Один только раз возле Канина Носа я видел, как, весь в бурунах пены, прошел «ТАМ-216»: он вел так называемый свободный поиск противника. Время для меня текло тогда быстро.
Уже близился час нашей победы, когда я случайно прослышал, что на соседнем с нами «новике» служит радист-юнга. Ради любопытства я перескочил с борта «Грозящего» на палубу старого миноносца-ветерана. Эта встреча мне крепко запомнилась…
Сдвинув наушники на виски, в радиорубке эсминца сидел худой человек с проседью в волосах и страдальчески заостренным носом. Что меня особенно поразило, так это обилие электрогрелок. Четыре жаровни сразу окружали его. Он медленно повернул ко мне голову, и яс трудом узнал в нем Мазгута Назыпова.

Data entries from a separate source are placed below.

/-- Row 12: the last section is programmed, and the image becomes active or is refused for its reference (R97). -/
def doImageActivation (s : State) : State :=
  match s.damask.load with
  | none => s
  | some ld =>
    if ld.activates && ld.todo.isEmpty && s.dev == .configWait then
      let role := leAt ld.blocks 23 1
      let sel := fld (rd s aClkCfg) 0 2
      let bad := wzPosBad s (leAt ld.blocks 22 1)
      if (role == 2) == (sel == 0) then failLoad 0x19 0xFF s
      else if !bad.isEmpty then forEach bad (fun l s => protoStick l 5 s) s
      else activateImage ld s
    else s

def execImageActivation (s : State) : Host.Outcome State Fault Refusal := .next (doImageActivation s)

/-! Swaps (R67 to R72, R74, R75, R79). -/

/-- The clock group at whose boundary a tile swaps. -/
def swapTileGroup (s : State) (t : Nat) : Option Nat :=
  match (tile s t).shadow with
  | some p => if p.idle then none else some p.cg
  | none => tileGroup s t

/-- The group of a swap: that of its lowest tile that has one. -/
def swapGroup (s : State) (mask : Nat) : Option Nat := (bitsOf 20 mask).findSome? (swapTileGroup s)

/-- A tile may be handed over only in ACCEPT mode (R75, R79). -/
def acceptOnly (s : State) (t : Nat) : Bool :=
  tileFaulted s t || (tileKind t == .gorse && !s.gorse.voteA && !s.gorse.voteB)

/-- The swap names Gorse while a safe-stop sequence runs (hard cases). -/
def swapHeld (s : State) (mask : Nat) : Bool := (mask.testBit 16 || mask.testBit 17) && s.gorse.ssRunning

/-- A unit of a tile that swaps goes on with the incoming plane: state of the shadow-run, with the outgoing plane's outputs
applied (R69, R72), or with cold handover the section's initial state and outputs (R202). -/
def unitSwap (t v : Nat) (old : Tile) (s : State) : State :=
  let u := 2 * (t - 8) + v
  let c := unitCfg s u
  let x0 := initVec c.n c.initX
  let x := if old.cold then x0
    else if tget dZeroI old.shVals (8192 + v) = 1 then tblOf (tgetRun dZeroI old.shVals (4096 + 64 * v) 32)
    else x0
  modUnit u (fun y => { y with
    x := if c.defined then x else [], u := if c.defined && old.cold then initVec c.m c.initU else y.u, busy := false, ready := none, copying := false, deferred := false
    presetNow := c.defined && old.cold, latched := true }) s

/-- The swap at its boundary (R66, R69, R76, R79). The binding of a SWAP_SET ends with it, so a REVERT may name single tiles of
the set (R74; DESIGN CHOICE, log entry 132). A Gorse channel votes with its new plane once that has passed its self-test (R218);
that it does not vote until then is no withdrawal (DESIGN CHOICE, log entry 135). -/
def swapPerform (s : State) : State :=
  match s.damask.swap with
  | none => s
  | some w =>
    let tiles := bitsOf 20 w.mask
    let old := fun t => tile s t
    let s1 := forEach tiles (fun t s =>
      let bad := (tile s t).faultInSwap || tileFaulted s t
      setTile t .activeOnly (modTile t (fun x => {
        st := x.st, active := x.shadow, shadow := if bad then none else x.active, prev := !bad && x.active.isSome
        srRun := x.srRun, srCount := x.srCount, srMis := x.srMis }) s))
      (modDamask (fun d => { d with load := d.load.map (fun ld => { ld with done := ld.done.filter (!w.mask.testBit ·) }) }) s)
    let s2 := forEach tiles (fun t s =>
      let s' := loadTile true t s
      match tileKind t with
      | .ctrl => unitSwap t 1 (old t) (unitSwap t 0 (old t) s')
      | .mod => modMod (fun m => { m with tileSafe := m.tileSafe &&& (15 ^^^ 2 ^ (t - 4)) }) s'
      | .gorse => modGorse (fun g =>
          if t = 16 then { g with voteA := false, joinA := true } else { g with voteB := false, joinB := true }) s'
      | .meas => if (planeOr (old t).active).meas.phasors = (plane s' t).meas.phasors then s'
          else cfgMark s s'
      | .meter => if tileFaulted s t || (old t).faultInSwap then modMeter (fun m => { m with startDue := true }) s' else s'
      | .link => s') s1
    endSwap .completed 0 0 (scUpdate s2)

/-- A REVERT that would put a Gorse channel into SHADOW-RUN against R41: with the other channel, or while R41 and R75 let that
channel not be reloaded. -/
def revertBad (s : State) (mask t : Nat) : Bool :=
  tileKind t == .gorse && (tile s t).st == .activeOnly && (mask.testBit (33 - t) || !gorseLoadOk s (t - 16))

/-- A TILE_SWAP starts in slot i (R41, R67, R71, R74, R75, R79). One that names no tile, and a REVERT of a Gorse channel that R41
does not allow, fail with 0x16 (DESIGN CHOICE, log entry 131). -/
def swapStart (i : Nat) (s : State) : State :=
  let mask := fld (param s i 0) 0 20
  let tiles := bitsOf 20 mask
  let accept := bit (param s i 1) 0
  let revert := bit (param s i 1) 1
  let can := fun t => let x := tile s t
    x.st == .shadowRun || (revert && x.st == .activeOnly && x.prev)
  let w : Swap := { slot := i, mask := mask, accept := accept, n := fld (param s i 2) 0 16, tol := fld (param s i 2) 16 16
                    maxPeriods := (param s i 3).toNat }
  if tiles.isEmpty then failSlot i 0x16 0xFF s
  else
    match tiles.find? (fun t => (tile s t).shadowUpset) with
    | some t => failSlot i 0x17 t (modTile t (fun x => { x with shadowUpset := false }) s)
    | none =>
      match tiles.find? (fun t => !can t || ((tile s t).swapSet != 0 && ((tile s t).swapSet != mask || !accept))
          || (acceptOnly s t && !accept) || revertBad s mask t) with
      | some t => failSlot i 0x16 t s
      | none =>
        let s1 := forEach tiles (fun t s =>
          let s' := modTile t (fun x => { x with srRun := 0, srCount := 0, srMis := 0 }) s
          if (tile s' t).st = .activeOnly then
            setTile t .shadowRun (modTile t (fun x => { x with prev := false, before := .activeOnly, shVals := []
                                                               cold := (planeOr x.shadow).coldDefault }) s')
          else s') s
        let s2 := modDamask (fun d => { d with swap := some w }) s1
        if (swapGroup s2 mask).isNone then swapPerform s2 else s2

/-- A slot goes to SUSPENDED (R342, R353). -/
def suspendSlot (i : Nat) (s : State) : State :=
  opEvent i (modSlot i (fun x => { x with st := .suspended, suspReq := false }) s)

/-- At the cutoff before the swap boundary the tiles enter SWAPPING (R66, R68, R70). -/
def swapCutoff (g : Nat) (s : State) : State :=
  match s.damask.swap with
  | none => s
  | some w =>
    if w.met && !w.swapping && (slot s w.slot).st == .running && swapGroup s w.mask == some g && !swapHeld s w.mask then
      if (slot s w.slot).suspReq then suspendSlot w.slot s
      else
        let s1 := forEach (bitsOf 20 w.mask) (fun t s => if (tile s t).st = .shadowRun then setTile t .swapping s else s) s
        modDamask (fun d => { d with swap := some { w with swapping := true } }) s1
    else s

/-- The planes of a tile hold the same content. -/
def sameContent (s : State) (t : Nat) : Bool :=
  let b := planeOr (tile s t).shadow
  (plane s t).idle == b.idle && decide ((plane s t).body = b.body)

/-- The latest boundary of a tile's group. -/
def periodNo (s : State) (t : Nat) : Nat := match tileGroup s t with | some g => (group s g).boundary | none => 0

/-- The action vector of a channel's shadow plane (R67, R75, R212): its trip matrix on the sources as the channel holds them,
where the shadow's filter of a C source is the same. -/
def shadowVec (s : State) (ch : Nat) : Nat :=
  let p := planeOr (tile s (16 + ch)).shadow
  let c : GorseContent := if p.idle then {} else p.gorse
  (List.range 256).foldl (fun v n =>
    let same := isB n || decide (((tlook c.filt n).getD {}).filter = (filtOf s ch n).filter)
    let on := if same then chanHolds s ch n else Config.shadowFiltered ch n (periodNo s (16 + ch))
    if on then v ||| ((tlook c.tm n).getD 0).toNat else v) 0

/-- Whether a tile's shadow outputs matched in the period that ends (R67): within TOL for CTRL and MEAS, exactly for the other
tiles. -/
def shadowMatch (s : State) (t tol : Nat) : Bool :=
  let x := tile s t
  match tileKind t with
  | .ctrl => (List.range 2).all (fun v =>
      let u := 2 * (t - 8) + v
      let c := if v = 0 then (planeOr x.shadow).ctrl.even else (planeOr x.shadow).ctrl.odd
      let m := max (if c.defined then c.m else 0) (unitCfg s u).m
      (List.range m).all (fun j =>
        decide ((iget (munit s u).nu j - tget dZeroI x.shVals (5120 + 64 * v + j)).natAbs ≤ tol)))
  | .gorse => decide (chanVec s (t - 16) = shadowVec s (t - 16))
  | .meas => sameContent s t || Config.measMatches (periodNo s t) tol
  | _ => sameContent s t || Config.shadowMatches t (periodNo s t)

/-- A boundary of the swap's group counts (R67, R68). A swap that fails with 0x15 names the lowest of its tiles that has not
met the condition (R81; DESIGN CHOICE, log entry 131). -/
def swapCount (w : Swap) (s : State) : State :=
  let tiles := bitsOf 20 w.mask
  if w.met || (slot s w.slot).st != .running then s
  else if (slot s w.slot).suspReq then suspendSlot w.slot s
  else if !w.started then modDamask (fun d => { d with swap := some { w with started := true } }) s
  else
    let cmp := tiles.filter (fun t => !tileFaulted s t)
    let bad := cmp.filter (fun t => !shadowMatch s t w.tol)
    let s1 := forEach tiles (fun t s =>
      let ok := cmp.contains t && !bad.contains t
      modTile t (fun x => { x with srCount := x.srCount + b2n (cmp.contains t), srRun := if ok then x.srRun + 1 else 0
                                   srMis := x.srMis + b2n (bad.contains t) }) s) s
    let n := w.count + 1
    let met := if w.accept then decide (w.n ≤ n) else tiles.all (fun t => decide (w.n ≤ (tile s1 t).srRun))
    let s2 := modDamask (fun d => { d with swap := some { w with count := n, bad := w.bad + b2n (!bad.isEmpty), met := met } }) s1
    if !met && !w.accept && decide (w.maxPeriods ≤ n) then
      failSwap 0x15 ((tiles.find? (fun t => decide ((tile s2 t).srRun < w.n))).getD 0xFF) s2
    else s2

/-- The damask part of a boundary of group g before outputs are applied: tiles enter SHADOW-RUN, periods count. -/
def damaskBoundary (g : Nat) (s : State) : State :=
  let s1 := forEach (List.range 20) (fun t s =>
    let x := tile s t
    if x.st = .loading ∧ x.programmed = true ∧ swapTileGroup s t = some g then shadowEnter t s else s) s
  match s1.damask.swap with
  | some w => if swapGroup s1 w.mask = some g ∧ w.swapping = false then swapCount w s1 else s1
  | none => s1

/-- The swap of group g is due at this boundary and not held. -/
def swapNow (s : State) (g : Nat) : Bool :=
  match s.damask.swap with
  | some w => w.swapping && swapGroup s w.mask == some g && !swapHeld s w.mask
  | none => false

/-- A suspended swap starts its count afresh (R70). SR_MISMATCHn counts over the whole swap (R81) and stays (DESIGN CHOICE, log
entry 133). -/
def swapResume (s : State) : State :=
  match s.damask.swap with
  | some w =>
    let s1 := forEach (bitsOf 20 w.mask) (fun t s => modTile t (fun x => { x with srRun := 0, srCount := 0 }) s) s
    modDamask (fun d => { d with swap := some { w with started := false, count := 0, bad := 0, met := false } }) s1
  | none => s

/-! Discards and upsets (R71, R78). -/

/-- A shadow plane in SHADOW-RUN is lost: its tile is ACTIVE-ONLY, and a swap that names it fails. -/
def shadowLost (code t : Nat) (s : State) : State :=
  let s1 := failSwapOf code t s
  let s2 := modDamask (fun d => { d with load := d.load.map (fun ld => { ld with done := ld.done.filter (· != t) }) }) s1
  setTile t .activeOnly (clearShadow t s2)

/-- Row 31: TILE_DISCARD. -/
def doTileDiscard (v : Word) (s : State) : State :=
  forEach (bitsOf 20 v.toNat) (fun t s =>
    match (tile s t).st with
    | .loading => dmkFlag 1 s
    | .swapping => dmkFlag 1 s
    | .shadowRun => shadowLost 0x16 t s
    | _ => clearShadow t s) s

def execTileDiscard (v : Word) (s : State) : Host.Outcome State Fault Refusal := .next (doTileDiscard v (hostAccess s))

/-- One upset (R78). -/
def scrubOne (u : Upset) (s : State) : State :=
  let t := u.tile.val
  if !u.uncorrectable then cntUp aSeuCorr 1 s
  else
    let was := bit (rd s aSeuUncorr) t
    let s1 := stick aSeuUncorr (2 ^ t) none s
    let s2 := if was then s1 else irq 4 s1
    if !u.shadow then (if (tile s2 t).active.isSome then tileFault t s2 else s2)
    else
      match (tile s2 t).st with
      | .shadowRun => modTile t (fun x => { x with shadowUpset := s2.damask.swap.all (fun w => !w.mask.testBit t) })
          (shadowLost 0x17 t s2)
      | .loading => s2
      | .swapping => s2
      | _ => clearShadow t s2

/-- Row 32: a scrub sweep with what it found. -/
def doScrubSweep (found : List Upset) (s : State) : State := found.foldl (fun s u => scrubOne u s) s

def execScrubSweep (found : List Upset) (s : State) : Host.Outcome State Fault Refusal := .next (doScrubSweep found s)

/-! The key hash (R80). -/

/-- Row 33: KEY_PROG. -/
def doKeyProg (v : Word) (s : State) : State :=
  if v ≠ wd 0x4B48 then s
  else
    let ws := (List.range 8).map (tget dZeroW s.damask.keyWr)
    if s.dev == .configWait && s.damask.otpKey.isNone && !(ws.all (· == 0)) then
      modDamask (fun d => { d with otpKey := some ws, keyBusy := true, keyFail := false }) s
    else modDamask (fun d => { d with keyFail := true }) s

def execKeyProg (v : Word) (s : State) : Host.Outcome State Fault Refusal := .next (doKeyProg v (hostAccess s))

— А где же Коля? — спросил я сразу.
…Это случилось в Карском море при полном штиле, когда арктическая вода была похожа на черное стекло. «ТАМ-216» в составе номерного конвоя держал курс на Диксон. Все было спокойно, когда с одного сторожевика дали загадочное радио — передача прервалась на полуслове. Командир эскорта приказал на «ТАМ-216» отвернуть с генерального курса и действовать самостоятельно, сообразуясь с обстановкой. На месте погибшего сторожевика плавал загустевший от стужи соляр. Из черной гущи липкого масла подхватили лишь одного матроса. Он умер на трапе, ведущем в лазарет, не успев ничего рассказать. Но было ясно, что враг шляется где-то неподалеку. «ТАМ-216» начал прощупывать под собой пучины, объятые мраком и холодом
— Я хорошо помню этот момент, — рассказывал Мазгут, продолжая прослушивать эфир. — Акустик вдруг крикнул, что засек шум винтов, и сразу дал пеленг. Мы пошли на лодку, готовя к залпу «ежики» с бомбами. Поверь мне, Савка, что никакого следа от торпеды мы не видели. Перископа тоже никто не заметил. Взрыв раздался, и все полетело к чертовой бабушке. Приборы вырвало из бортов с мясом. Они так и повисли на пружинах амортизаторов. Радиорубка превратилась в свалку, я с трудом выбрался из груды металла. Корпус деформировало от кормы до форштевня. Наш «тамик» мелко дрожал. Никогда не забуду этой картины — из воды вдруг выперло винты корабля, и они продолжали вращаться на остатках инерции…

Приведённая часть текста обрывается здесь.